課長のあそこ11

 課長は、商売道具のカッターナイフをもって、辞表を提出いたしました。

 辞表はただちに受理されて、その日のうちに課長は退職金をもって、

「おまえといっしょに、店をひらこう! 銀座の店だ! おまえのオブジェを売る、ギャラリーをいっしょに経営しよう」と、いいました。「ギャラリーは、日本語で【画廊】だぞ」

 課長は、からから笑いました。

 ベッドの上で。なんども、なんども、やせた手足を、のばしつつ。

 わたしは「はい」と、返事しました。

 それからです。わたしと課長が共同経営者となって、かねてより(わたくしが、キャバ嬢をしていたときに、見つくろっておいた)東銀座の物件を、押さえたのは。

 賃料のウン十万円と敷金その他は、課長の退職金と、わたしのスズメの涙の貯金を、気前よく、つぎこみました。

 わたしはちょっと悲しかったけど、課長は「えいえいおー!」と、こぶしを高くかかげて、意気軒昂(いきけんこう)。

 第2の人生に飛びこむ課長の、元気だけが、光りました。

「やっていけるだろうか? 東銀座で? 芸術のセンスは、さほどない、わたしが作ったオブジェが売れるだろうか?」

 このような疑問は、課長にまったくないようでした。

「クヨクヨしたって、はじまらない。矢は放たれた。えいえいおー! えいえいおー!」ワイシャツをぬぎすて、ポロシャツの袖からのぞく課長の右腕は、ずいぶん、やせておりました。

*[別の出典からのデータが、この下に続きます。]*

-- ==== Sys2Proof/Decode.lean ====
section
/-! DEFINITION. The command that a word spells by the bits of `spec/opcode_table.json`. Every row of that table has an
empty field list and no fixed bits: no word spells a command. -/

namespace Sys2Proof

/-- The table gives no row any bits, so no word of any length spells a command. -/
def decodeTableWord (_nbits _w : Nat) : Option Instr := none

end Sys2Proof
end

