-- ==== Sys2Proof/Machine/Types.lean ====
section
/-! DEFINITION. The data types of the blocks' state, and each block's values after a power-on reset and the reset
line. The constructors of every enumeration stand in the order of the rule that defines it, so that its code in a
reply (R219) is its position. -/

namespace Sys2Proof.Machine

/-- Two like things, one for each tower. -/
structure PerTower (α : Type) where
  a : α
  b : α
deriving DecidableEq, Repr

def PerTower.get {α : Type} (p : PerTower α) : Tower → α
  | .a => p.a
  | .b => p.b

def PerTower.set {α : Type} (p : PerTower α) (t : Tower) (x : α) : PerTower α :=
  match t with
  | .a => { p with a := x }
  | .b => { p with b := x }

/-- Two like things, one for each station port. -/
structure PerPort (α : Type) where
  operator : α
  traffic : α
deriving DecidableEq, Repr

def PerPort.get {α : Type} (p : PerPort α) : Port → α
  | .operator => p.operator
  | .traffic => p.traffic

def PerPort.set {α : Type} (p : PerPort α) (t : Port) (x : α) : PerPort α :=
  match t with
  | .operator => { p with operator := x }
  | .traffic => { p with traffic := x }

/-- Six like things, one for each gate and barrier. -/
structure PerGate (α : Type) where
  w1 : α
  w2 : α
  w3 : α
  w4 : α
  b1 : α
  b2 : α
deriving DecidableEq, Repr

def PerGate.get {α : Type} (p : PerGate α) : Gate → α
  | .w1 => p.w1
  | .w2 => p.w2
  | .w3 => p.w3
  | .w4 => p.w4
  | .b1 => p.b1
  | .b2 => p.b2

def PerGate.set {α : Type} (p : PerGate α) (g : Gate) (x : α) : PerGate α :=
  match g with
  | .w1 => { p with w1 := x }
  | .w2 => { p with w2 := x }
  | .w3 => { p with w3 := x }
  | .w4 => { p with w4 := x }
  | .b1 => { p with b1 := x }
  | .b2 => { p with b2 := x }

/-- One function applied to all six. -/
def PerGate.mapAll {α : Type} (f : α → α) (p : PerGate α) : PerGate α :=
  { w1 := f p.w1, w2 := f p.w2, w3 := f p.w3, w4 := f p.w4, b1 := f p.b1, b2 := f p.b2 }

def Gate.all : List Gate := [.w1, .w2, .w3, .w4, .b1, .b2]

/-- Seven like things, one for each head. -/
structure PerHead (α : Type) where
  warnN : α
  warnS : α
  trafN : α
  trafS : α
  chanU : α
  chanD : α
  horn : α
deriving DecidableEq, Repr

def PerHead.get {α : Type} (p : PerHead α) : Head → α
  | .warnN => p.warnN
  | .warnS => p.warnS
  | .trafN => p.trafN
  | .trafS => p.trafS
  | .chanU => p.chanU
  | .chanD => p.chanD
  | .horn => p.horn

def PerHead.set {α : Type} (p : PerHead α) (h : Head) (x : α) : PerHead α :=
  match h with
  | .warnN => { p with warnN := x }
  | .warnS => { p with warnS := x }
  | .trafN => { p with trafN := x }
  | .trafS => { p with trafS := x }
  | .chanU => { p with chanU := x }
  | .chanD => { p with chanD := x }
  | .horn => { p with horn := x }

def Head.all : List Head := [.warnN, .warnS, .trafN, .trafS, .chanU, .chanD, .horn]

/-- A timer: stopped, or running with the time that remains. -/
abbrev Timer := Option Ticks

/-- A handle (chapter 4.3 of the scope): a slot and a generation, 0 to 255. -/
structure Handle (n : Nat) where
  slot : Fin n
  gen : Nat
deriving DecidableEq, Repr

/-! ### Configuration Store -/

/-- The configuration state (R216). -/
inductive ConfigState | unconfigured | configured
deriving DecidableEq, Repr

/-- The Configuration Store, with what holds the part in reset (R217): the external reset line low, and the core supply below
its threshold. -/
structure Cs where
  state : ConfigState
  pendingSet : Settings
  active : Settings
  resetLow : Bool
  supplyLow : Bool
deriving DecidableEq, Repr

/-- R214, R217: both sets hold the cleared values; UNCONFIGURED. -/
def Cs.reset : Cs :=
  { state := .unconfigured, pendingSet := Settings.cleared, active := Settings.cleared, resetLow := false,
    supplyLow := false }

/-- The part is held in reset: the reset line is low, or the core supply is below its threshold (R217). -/
def Cs.held (c : Cs) : Bool := c.resetLow || c.supplyLow

/-! ### Input Qualifier -/

/-- The Input Qualifier (R2, R5, R6, R7). Every filtered line is sampled at the same instants, so the histories are
kept as up to three columns of 48 samples, newest last. A bit is true for the energised level. -/
structure Iq where
  samples : List (BitVec 48)
  qualified : Option (BitVec 48)
  sensed : Option (BitVec 15)
  anemometer : Nat
  samplingTimer : Timer
  windowTimer : Timer
deriving DecidableEq, Repr

/-- R5: empty histories, no level, no sample, the counter at 0, no clock running. -/
def Iq.reset : Iq :=
  { samples := [], qualified := none, sensed := none, anemometer := 0, samplingTimer := none, windowTimer := none }

/-! ### Output Matrix -/

/-- The duties of one SPEED function (R12): staged, live, and the duty in force in its current carrier period. -/
structure Speed where
  staged : Nat
  live : Nat
  carrier : Nat
  carrierTimer : Timer
deriving DecidableEq, Repr
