/-- A settle timer expires (R96). DESIGN CHOICE (log 40): R96 marks the timer of a gate that is not yet up-proven, and ends that an
expiry taken while RCS is suspended clears the flag and records DOWN; of a suspended gate that is not yet up-proven the model only
marks the timer, as of any other, and keeps the flag until the gate is up-proven. -/
def State.settleExpiry (s : State) (g : Gate) : State :=
  match (s.gate g).settle with
  | .running _ =>
    if (s.gate g).pos = .up then s.lowerAgain g else s.setGate g { s.gate g with settle := .expired }
  | _ => s

/-- A tick of the budget clock (R105, R106). -/
def State.budgetTick (s : State) : State :=
  if s.rcs.budgetTimer.isNone then s
  else
    let was := s.rcs.budget
    let s := s.onRcs fun m => { m with budget := m.budget - 1, budgetTimer := startTimer (secTicks 1) }
    if was = 1 then s.budgetSpent else s

/-! ### Input events (R89, R90, R94 to R96, R98, R102) -/

/-- The position `p` is the one at which a step that asks for `c` keeps the gate: an obstructed gate is kept at the top (R90, R95). -/
def State.keptAt (s : State) (g : Gate) (c : GateCmd) (p : GatePos) : Bool :=
  some p = cmdPos (if c = .down && (s.gate g).obstructed then .up else c)

/-- A gate that reaches its commanded position stops (R90), an obstructed one may come down again (R96), and one that
the step drives and that has lost its proving at the position `was` is driven again (R90, R94); while RCS is suspended or holding
that drive is recorded, with no motor and no timer (R90). -/
def State.gateMoved (s : State) (g : Gate) (was : GatePos) : State :=
  let r := s.gate g
  let s :=
    if s.rcs.live && r.cmd ≠ .none && some r.pos = cmdPos r.cmd then
      (s.setGate g { r with cmd := .none, travel := none }).issueGate g
    else s
  if (s.gate g).obstructed && (s.gate g).settle = .expired && r.pos = .up then s.lowerAgain g
  else if (s.gate g).cmd = .none then
    s.driveGates (s.stepGates.filter fun x => x.1 = g && (s.rcs.live || s.keptAt g x.2 was))
  else s

/-- A proving line of a gate changes (R89, R90, R98). -/
def State.provingEvent (s : State) (g : Gate) : State :=
  let was := (s.gate g).pos
  let s := s.setGate g { s.gate g with pos := s.provenPos g }
  if s.rcs.road = .sealed then s.reportGate g (decide ((s.gate g).pos ≠ .down)) else (s.gateMoved g was).advance

/-- A zone changes (R95, R96). -/
def State.zoneEvent (s : State) (g : Gate) : State :=
  let r := s.gate g
  if s.zoneClear g then
    if r.obstructed then s.setGate g { r with settle := .running (secTicks s.act.settleTime) } else s
  else if r.obstructed then s.setGate g { r with settle := .stopped }
  else if r.cmd = .down then (s.setGate g { r with obstructed := true, settle := .stopped }).driveGates [(g, .up)]
  else s

/-- A deck loop changes (R94). -/
def State.loopEvent (s : State) : State := if s.rcs.road = .clearing then s.armClearing else s

/-- RCS takes an input event (R1). -/
def State.rcsLine (s : State) (l : Fin 48) (b : Bool) : State :=
  match l.val with
  | 0 => s.changeCauses fun m => { m with causeLoop := !b }
  | 15 | 16 => s.provingEvent .w1
  | 17 | 18 => s.provingEvent .w2
  | 19 | 20 => s.provingEvent .w3
  | 21 | 22 => s.provingEvent .w4
  | 23 | 24 => s.provingEvent .b1
  | 25 | 26 => s.provingEvent .b2
  | 27 => s.zoneEvent .w1
  | 28 => s.zoneEvent .w2
  | 29 => s.zoneEvent .w3
  | 30 => s.zoneEvent .w4
  | 31 | 32 => s.loopEvent
  | 41 => if b && s.isLocal then s.closeRoad else s
  | 42 => if b && s.isLocal then s.reopenRoad.2 else s
  | _ => s

/-- The qualification complete event (R102, R109): first positions, the recovery decision, and the loop's level. -/
def State.rcsQualified (s : State) : State :=
  let s := Gate.all.foldl (fun s g => s.setGate g { s.gate g with pos := s.provenPos g }) s
  let s :=
    if s.rcs.road = .recovery && Gate.all.all (fun g => (s.gate g).pos = .down) then s.startBudget.setRoad .sealed else s
  s.changeCauses fun m => { m with causeLoop := !s.line 0 }

/-! ### KEEP_CLOSED holds and the SUPPLY monitor (R101, R102) -/

/-- A KEEP_CLOSED hold has been placed (R101). -/
def State.keepClosedPlaced (s : State) : State :=
  if s.rcs.road = .barrierRaising || s.rcs.road = .gateRaising then
    ((s.onRcs fun m => { m with holding := true }).stopTravel).issueGates
  else s

/-- A KEEP_CLOSED hold has been released (R101). -/
def State.keepClosedReleased (s : State) : State :=
  if s.rcs.holding && !s.hasHold .keepClosed then (s.onRcs fun m => { m with holding := false }).restartStep else s
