-- ==== Sys2Proof/Machine/Core.lean ====
section
/-! DEFINITION. The machine that the host runs. -/

def Sys2Proof.core : Host.Core :=
  { State := Sys2Proof.Machine.State, Fault := Sys2Proof.Machine.Fault, Refusal := Sys2Proof.Machine.Refusal,
    step := Sys2Proof.Machine.step, reset := Sys2Proof.Machine.State.reset }
end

 日のあたらない、会社の暗い事務室で、カッターナイフを手に、黙々と、郵便物の開封作業をしていた課長の両手は、生白く、まるでキノコのようでした。

 あの、なよなよとした、それでいて、妙に、噛みごたえのあるエノキダケ。……に、そっくりです。

 そんなわたしの心配をよそに、課長は両手を腰にあてました。

「さあ。入れものは、ととのったから、あとは、売りもののオブジェを並べるだけだ。きみのオブジェを見せてくれ」

 わたしは、川でひろってきた、石を見せました。